Em 1678, os turcos atacaram, defintivamente, a Hungria, devastando a região. Nessa época, os produtores de Tokaji-Hegyalja começaram a escavar na rocha vulcânica de suas colinas túneis estreitos que serviam como adegas. Junto às suas paredes enfileiravam seus pequenos barris. Como não estavam cheios até a borda, o vinho oxidava pouco a pouco, o que alterava sutilmente seu sabor. E foi esse vinho que os húngaros usaram como arma diplomática para salvar o país.
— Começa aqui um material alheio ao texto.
-- ==== Sys2Proof/Machine/MemOps.lean ====
section
/-!
DEFINITION. What the memory controllers and port 7 do of their own accord: scrubs (R120, R336), refresh (R326, R327),
accesses at the controller (R331, R342, R345), the end of a spare copy (R337) and of a region overwrite (R343).
-/

namespace Sys2Proof.Machine

open Sys2Proof

/-- SCRATCHPAD_SCRUB: the next row of the next bank is read; a single-bit error is corrected and counted (R118, R120), an
uncorrectable word stays as it is. "Bank-then-row order" is read as bank by bank, each from row 0 to 767 (DEDUCED, assumption
122). A position that bears no name has no page to count on. Nothing is scrubbed while `SPD_SCRUB.ENABLE` is 0. A scrub of a bank whose
turn it is not is ruled out and changes nothing (DESIGN CHOICE, assumption 8). -/
def execScratchpadScrub (p : Fin 72) (bank : Fin 64) (s : State) : Host.Outcome State Fault Refusal :=
  let at' := s.squares.scrubPos.get (fun _ => 0) p.val
  let ws := span ((p.val * spadSize + at' % 768 * 32768 + at' / 768 * 512) / 8) 64
  let moved := { s with squares := { s.squares with
    scrubPos := s.squares.scrubPos.set (fun _ => 0) p.val ((at' + 1) % 49152) } }
  if at' / 768 ≠ bank.val then done s s else
  match s.nameAt p.val with
  | none => done s (ws.foldl (fun s w => if s.spadMark w = 1 then s.setSpadMark w 0 else s) moved)
  | some q =>
    if !(s.reg (pgSpd q) R.SPD_SCRUB).getLsbD 0 then done s s
    else done s (ws.foldl (fun s w => if s.spadMark w = 1 then (s.spadFind q w true).2 else s) moved)

/-- The granule of index q on logical channel c of stack slot j, the inverse of `place` (R322): line u = q × S + r with
r = (j − h) mod S. -/
def granuleOf (S j c q : Nat) : Nat :=
  let r := (j + S * 8 - xorGroups3 (q % 2 ^ 23)) % S
  let u := q * S + r
  u * 128 + (c ^^^ bitsOf u 6 0 ^^^ bitsOf u 13 7 ^^^ bitsOf u 20 14 ^^^ bitsOf u 25 21)

/-- The slot of a stack among those fitted. -/
def State.stackSlot (s : State) (k : Nat) : Nat := (s.sys.variant.stacks.findIdx? (· = k)).getD 0

/-- The marks that a scrub of granule index `i` finds on a physical channel. -/
def State.scrubHits (s : State) (k ch i : Nat) : List Nat :=
  s.mem.mark.keys.filter (fun g => s.granStack g = k && s.granChan g = ch && (place g s.nStacks).2.2 = i)

/-- The patrol scrub reads the next granule of one channel (R336). A channel whose maintenance slot serves a copy waits (R328,
R329), and one that bears no logical name has nothing to read. -/
def State.scrubChan (k : Nat) (s : State) (ch : Nat) : State :=
  if (s.chan k ch).st ≠ .serving then s
  else
    let key := k * 136 + ch
    let i := s.mem.scrubPos.get (fun _ => 0) key
    let s1 := (s.scrubHits k ch i).foldl (fun s g => (s.memFind g).2) s
    { s1 with mem := { s1.mem with scrubPos := s1.mem.scrubPos.set (fun _ => 0) key ((i + 1) % 2 ^ 23) } }

/-- PATROL_SCRUB: one granule of each channel of a stack, in ascending index; errors are found and counted as R333 and R335
do, and no command ends (R336). Scrub runs in every state but OFF (R345); while a region is overwritten, which takes the
maintenance slots of every channel, it waits (R328, R329). -/
def execPatrolScrub (k : Fin 8) (s : State) : Host.Outcome State Fault Refusal :=
  done s (if s.stackFitted k.val && (s.reg (pgMem k.val) R.MEM_SCRUB).getLsbD 16 && s.pstate (pgMem k.val) ≠ .off
      && s.mem.cutOff.isEmpty then
    (List.range 136).foldl (State.scrubChan k.val) s
  else s)

/-- REFRESH: the controller reports the stack's temperature and the share measured, which is free up to its maximum (R326,
R344); above 95 °C the maximum doubles, and as the temperature passes it HOT is set and the event counted (R327). -/
def execRefresh (k : Fin 8) (temp : Nat) (s : State) : Host.Outcome State Fault Refusal :=
  if s.stackFitted k.val && s.pstate (pgMem k.val) ≠ .off then
    let old := s.reg (pgMem k.val) R.MEM_REFRESH
    let t := min temp 255
    let (n, s1) := s.fresh
    let share := Config.freeNat n 0 % (if 95 < t then 157 else 79)
    let s2 := s1.setReg (pgMem k.val) R.MEM_REFRESH (wput (wput old 31 24 t) 7 0 share)
    if 95 < t ∧ wbits old 31 24 ≤ 95 then done s ((s2.statusAll (pgMem k.val) 8).record 8 0 k.val t) else done s s2
  else done s s

/-- Serves one access at the controllers and sends its answer (R331, R334, R335, R342). -/
def State.serveAccess (s : State) (h : HeldAccess) : Bool × State :=
  let answer (s : State) (code : Nat) (bs : List Byte) : State := { s with out := s.out ++ [.memory h.part h.addr code bs] }
  match h.data with
  | none =>
    match s.memRead h.part s.devId.toNat h.addr h.size with
    | (.ok bs, s1) => (true, answer s1 cDone bs)
    | (.fail c, s1) => (true, answer s1 c [])
    | (.wait, s1) => (false, s1)
  | some bs =>
    match s.memWriteCells h.part s.devId.toNat h.addr (bs.map Cell.known) with
    | (.ok _, s1) => (true, answer s1 cDone [])
    | (.fail c, s1) => (true, answer s1 c [])
    | (.wait, s1) => (false, s1)

/-- Serves the held accesses whose stacks are RUNNING (R345), in order. -/
def State.serveHeld (s : State) : State :=
  s.mem.held.foldl (fun s h =>
    let (served, s1) := s.serveAccess h
    if served then s1 else { s1 with mem := { s1.mem with held := s1.mem.held ++ [h] } })
    { s with mem := { s.mem with held := [] } }

/-- The held accesses of a stack are discarded and end ABORTED (R345, `CTRL.DRAIN` = 0). -/
def State.discardHeld (s : State) (k : Nat) : State :=
  let mine (h : HeldAccess) : Bool := (granules h.addr h.size).any (fun g => s.granStack g = k)
  { s with
    mem := { s.mem with held := s.mem.held.filter (fun h => !mine h) }
    out := s.out ++ (s.mem.held.filter mine).map (fun h => .memory h.part h.addr cAborted []) }

/-- MEMORY_ACCESS: a read of `size` bytes, or a write of the bytes given, for a partition; it waits while a stack it needs is
not RUNNING (R345). -/
def execMemoryAccess (part : Fin 16) (addr : BitVec 48) (size : Nat) (write : Option (List Byte)) (s : State) :
    Host.Outcome State Fault Refusal :=
  let h : HeldAccess := ⟨part, addr.toNat, (write.map List.length).getD size, write⟩
  let (served, s1) := s.serveAccess h
  done s (if served then s1 else { s1 with mem := { s1.mem with held := s1.mem.held ++ [h] } })

/-- SPARE_COPY_DONE: the spare holds every granule, corrected where possible; the logical name moves to it, the source is
RETIRED, the phase is ACTIVE and PROMOTION_DONE is set (R337). A stack that is OFF copies nothing (R345). -/
def execSpareCopyDone (k spare : Fin 8) (s : State) : Host.Outcome State Fault Refusal :=
  let x := s.spare k.val spare.val
  if x.phase = 1 ∧ s.pstate (pgMem k.val) ≠ .off then
    let fixed := s.mem.mark.keys.filter (fun g =>
      s.granStack g = k.val && (place g s.nStacks).2.1 = x.logical && s.memMark g ≤ 2)
    let s1 := fixed.foldl (fun s g => s.setMemMark g 0) s
    let s2 := (s1.setChan k.val x.source ⟨.retired, x.logical⟩).setChan k.val (128 + spare.val) ⟨.serving, x.logical⟩
    let s3 := s2.setSpare k.val spare.val { x with phase := 2, progress := 2 ^ 23 - 1 }
    done s ((s3.statusAll (pgMem k.val) 6).statusAll (pgMch k.val (x.source / 8 + 1)) 6)
  else done s s

/-- A region's key is destroyed (R343): its cells read as unlisted under a new era. What the stack stores stays, and with it every
granule that is wrong (R335). -/
def State.cryptoErase (s : State) (x : Nat) : State :=
  { s with mem := { s.mem with
      cells := s.mem.cells.keep (fun a => decide (a / 2 ^ 30 ≠ x))
      regionEra := s.mem.regionEra.set (fun _ => 0) x (s.regionEra x + 1) } }

/-- A region is overwritten (R343): its cells read as unlisted under a new era, and its granules are sound. -/
def State.renewRegion (s : State) (x : Nat) : State :=
  let outside (a : Nat) : Bool := decide (a / 2 ^ 30 ≠ x)
  { s with mem := { s.mem with
      cells := s.mem.cells.keep outside
      mark := s.mem.mark.keep (fun g => outside (g * 64))
      regionEra := s.mem.regionEra.set (fun _ => 0) x (s.regionEra x + 1) } }

/-- REGION_OVERWRITE_DONE: the overwrite of the region now overwritten completes, and the region passes to its new holder
(R343, R477). Every stack takes part in it, so none may be OFF (R345). -/
def execRegionOverwriteDone (region : Fin 512) (s : State) : Host.Outcome State Fault Refusal :=
  match s.mem.cutOff with
  | (x, p) :: rest =>
    if x = region.val ∧ s.sys.variant.stacks.all (fun k => s.pstate (pgMem k) ≠ .off) then
      let s1 := s.renewRegion x
      done s { s1 with mem := { s1.mem with
        cutOff := rest
        regionOwner := s1.mem.regionOwner.set (fun _ => 0) x p } }
    else done s s
  | [] => done s s

end Sys2Proof.Machine
end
Não adiantou: a Áustria e seus aliados (incluindo a Inglaterra) ganharam a guerra, e os Habsburgo impuseram seu domínio sobre os húngaros e sobre o Tokay. Eles apossaram-se dos melhores vinhedos, proibiram a venda a estrangeiros e transplantaram videiras para a Criméia, com o intuito de produzir seu próprio Tokay. O que não era mandado para Viena, Moscou, São Petersburgo, Varsóvia, Berlim ou Praga ia diretamente para a Holanda, França e Grã-Bretanha. Na época, não havia no mundo um vinho tão doce. O Porto ainda era considerado um vinho ‘cachaça e de baixa qualidade’, o que dava ao Tokay um status de ‘néctar deliciosamente perfumado’.

 

Podridão nobre

História do Vinho – Parte XVII 2

O Tokay era e ainda é um vinho único, no que se refere ao processo de elaboração e aos métodos que permitem determinar e medir sua doçura e sua intensidade. A matéria-prima apresenta uma peculiaridade: o ataque pela chamada podridão nobre. Conta a lenda que, para evitar um iminente ataque turco, um produtor adiou a vindima. Devido a isso, as uvas murcharam, amoleceram e ocorreu uma podridão, causada pelo fungo Botrytis cinerea. Parte das uvas afetadas pelo fungo foi esmagada separadamente e misturada ao mosto de uvas que não tinham sido infestadas. O vinho que resultou dessa experiência foi muito apreciado e mais delicioso do que se provara até então. Estava criado o Tokay.

 

A raridade e extrema doçura o tornaram um luxo legendário. Os czares acreditavam que tal elixir restaurava todo tipo de força vital. Há histórias de aristocratas e religiosos que se levantavam da cama – ou nela se lançavam cheios de vigor – após uma gota desse néctar. Há ainda casos de octagenários que tiveram vasta prole.

 

Sendo uma mistura de vinho com suco de uvas atacadas por Botrytis, o Tokay não era um vinho verdadeiramente novo, já que misturar ou acrescer alguma substância ao vinho era comum. Isso não era nem feito pelos vinicultores, mas pelos comerciantes, cuja maior preocupação era fazer com que a bebida sobrevivesse ao transporte em longas viagens e chegasse ao seu destino com a aparência desejada pelos consumidores.

 

Atualmente, controla-se a riqueza do vinho por meio de fórmulas. Despeja-se num barril de suco normal determinado número de medidas do mosto das concentradas uvas Aszú. Disso, resulta um vinho muito doce e dotado de uma capacidade de envelhecimento praticamente ilimitada. Em safras muito boas, todas as uvas Aszú, colhidas tardiamente, apresentam a ‘podridão nobre’.
Enquanto o Tokay ascendia pela Europa e encantava a mais alta nobreza, uma região promissora, que havia decaído consideravelmente devido a inúmeros fatores, renascia, na França: era Bordeaux, que apresentava os seus primeiros vinhos de château, mais próximos dos bordeaux que conhecemos hoje.

 

Fontes: A História do Vinho, de Hugh Johnson; Uma Breve História do Vinho, de Rod Phillips; História da Alimentação, de Jean-Louis Flandrin e Massimo Montanari.